The difficulty for you guys, is that I do not set out to be "wrong".
But you do not take on board when people point out that you have made a mistake.
Unless you make an attempt to learn, you will continue to be wrong.
When you say "monkeys made human babies", that's the picture in my head - not sundry variations ended up looking human enough. I am not doing this to chide you, from what you have said (about Evolution) that's the clearest picture I can manage, of what you believe.
It happens over so many generations that it is impossible to point out the exact generation where "non human ape" becomes "human".
Even Creationists when presented with the hominid family tree can't agree which are human and which are "apes".
If you wanted to take the words of Jesus and "evolve" them to fit a more naturalistic paradigm - with talking animals, or something - I would heartily agree; but if you took those same words and changed them to random chaos, as if that was saying something better (no less) I would be offended: you would not have made them intelligible to someone who understands "chaos", 'chaos' by definition cannot be understood! Why else do you think information is so important?
You are the one creating confusion and chaos here.
When people discuss evolution in the context of "creation and evolution" they are talking about the scientific theory and about the biological history of species, not about theology, Jesus and language.
When you try to bring these topics into the discussion you are distracting from the initial topic.
That is the choice "Evolutionists" face: are you adding information to the genome, or not? Are you structuring what you translate, or not?
Here is an example where you are fundamentally wrong and confusing the discussion.
Evolution is not about individuals adding information to a genome; it is not about choices; it does not even apply to individuals at all.
Language and translations are not relevant to evolution.
So yes, to repeat my point: I am not setting out to be wrong - as if Evolution gives me the capacity to negate meaning to a greater degree and I am going for it. I daresay that there is a specific mutation that gets in the way of my being able to communicate more clearly. But the point is, that I am committed to doing Evolution consistently - I am not running from the idea, that certain aspects of my person may need to change for Evolution's sake: Evolution itself claims I am more evolved without wisdom teeth than a great many people (a fact that, for whatever reason, at least one Evolutionist has run from? I mean they literally did not want to agree that Evolution, was "Evolution").
Evolution is not a choice and is not an action taken by an individual, so being "committed to doing Evolution consistently" is not possible and does not make sense.
Being born with a mutation that led to you never developing wisdom teeth is probably an advantageous trait to have, as it means you are safe from all the dangers and infections that wisdom teeth expose you too... but the concept of being "more evolved" isn't really sensible.
Creatures aren't more evolved than one another, they are just better or worse adapted to their environment.
Regardless, being born with a particular mutation wasn't a choice and isn't an action you took.
I am not setting out to be wrong. Your whole premise is that it is impossible to be wrong, if it is gradual enough? If then I am consistently not setting out to be wrong, then me or anyone like me, will be able to adapt, with less influence from Evolution's mutations?
I don't think anyone has that as a premise.
In the context of evolution individuals do not adapt, species do.
If its impossible to go backwards, what are throwbacks?
Seriously, it is an actual phenomenon (not just cultural).
You're pulling my chain, if you think throwbacks are invisible to Evolution!

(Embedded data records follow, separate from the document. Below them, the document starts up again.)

-- ==== Sys2Proof/Machine/Sync.lean ====
section
/-! DEFINITION. Sys2Proof/Machine/Sync.lean: synchronisation objects and the instructions on them: AMO, LOCK, BAR, QOP and WFT
(R239 to R253). -/

namespace Sys2Proof.Machine

/-! ### Handles and objects (R239 to R241) -/

def hDie (h : Nat) : Nat := bits h 31 30
def hIndex (h : Nat) : Nat := bits h 29 16 * 32768 + bits h 14 0
def mkHandle (die i : Nat) : Nat := die * 2 ^ 30 + (i / 32768) * 65536 + i % 32768

/-- The objects of a die on the chip, and in all (R240). -/
def Part.onDie (x : Part) : Nat := bits (x.csrN 0x0C2) 31 16 * 256
def Part.objLimit (x : Part) : Nat := (bits (x.csrN 0x0C2) 31 16 + bits (x.csrN 0x0C2) 15 0) * 256

/-- Does a handle name an object of the partition? -/
def Part.handleOk (x : Part) (h : Nat) : Bool := !bitAt h 15 && decide (hIndex h < x.objLimit)

/-- Is the object kept in memory? -/
def Part.inMemory (x : Part) (h : Nat) : Bool := decide (x.onDie ≤ hIndex h)

/-- The VA of a memory-backed object. -/
def Part.objVa (x : Part) (h : Nat) : Nat :=
  x.base64 0x0C0 12 + 4096 * bits (x.csrN 0x0C2) 15 0 * hDie h + 16 * (hIndex h - x.onDie)

/-- Where an object is kept: 0 on the die, its VA + 1 in memory. -/
def Part.objPlace (x : Part) (h : Nat) : Nat := if x.inMemory h then x.objVa h + 1 else 0

/-- Is a record that of the object which a handle names: the one on the die with that handle, or the one at that VA? -/
def Obj.isAt (o : Obj) (va h : Nat) : Bool := o.va == va && (va != 0 || o.h == h)

/-- What 16 bytes that no operation of the engine has written stand for, by a number that the spec does not fix (log 10). -/
def objOf (n : Nat) : ObjSt :=
  match n % 6 with
  | 0 => .free
  | 1 => .word (word (n / 8))
  | 2 => .lock (if n / 8 % 2 = 0 then none else some (n / 16 % 65536, n / 2 ^ 20 % 8))
  | 3 => .barrier (1 + n / 8 % 65535) (n / 2 ^ 19 % (1 + n / 8 % 65535)) (n / 2 ^ 35 % 65536)
  | 4 => .queue (1 + n / 8 % 1024) (n / 2 ^ 13 % (1 + n / 8 % 1024)) (n / 2 ^ 23 % (2 + n / 8 % 1024)) (bitAt n 33)
  | _ => .qstore (n / 8 % 2 ^ 32) (word (n / 2 ^ 35)) (word (n / 2 ^ 67)) (word (n / 2 ^ 99)) (word (n / 2 ^ 131))

/-- The object that a handle names, FREE when it has never been typed (R240, R241): one kept in memory is what its 16 bytes say, FREE where
they are 0. -/
def State.obj (s : State) (p h : Nat) : Obj :=
  let x := s.part p
  let va := x.objPlace h
  let o : Obj := { ((x.objs.find? (fun o => o.isAt va h)).getD { h := h, va := va }) with h := h }
  if va = 0 then o
  else
    match s.devRead p (va - 1) 16 with
    | none => o
    | some n => if o.img = n then o else { o with st := if n = 0 then .free else objOf (Config.objImage n) }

What is often referred to as a throw back is an example of ancient traits that are still present in a genome. They have never left, they've just been switched off.
Whales and snakes still have the genes for four legs and birds still have the genes for teeth and maws. Humans can even develop something of a tail.
This isn't an ancient trait that has redeveloped, it's a remnant that was never gone.
This is the thing:
If I repeatedly copy Jesus, does that make me Jesus?
No, and it isn't relevant to evolution in any way.
No? So how does repeatedly changing a genome away from something, make it change into something else?
That's what changing into something is.
In all contexts the more something changes more different from the original state.
Can you follow that logic? One question is towards an object, one question is away from an object - and both are branches of the same logic?
In other words, if it is possible to change into a human, it is possible to change into something else, but Jesus doesn't change! You can't change into Jesus and then back again!
This is once again totally irrelevant to evolution.
It does not apply to individuals and it is not a choice or a behavior of an individual.
Personal choices, religious beliefs and even spiritual transformations would all be irrelevant to evolution.
Evolution is only about statistical changes in genetic traits across populations over generations.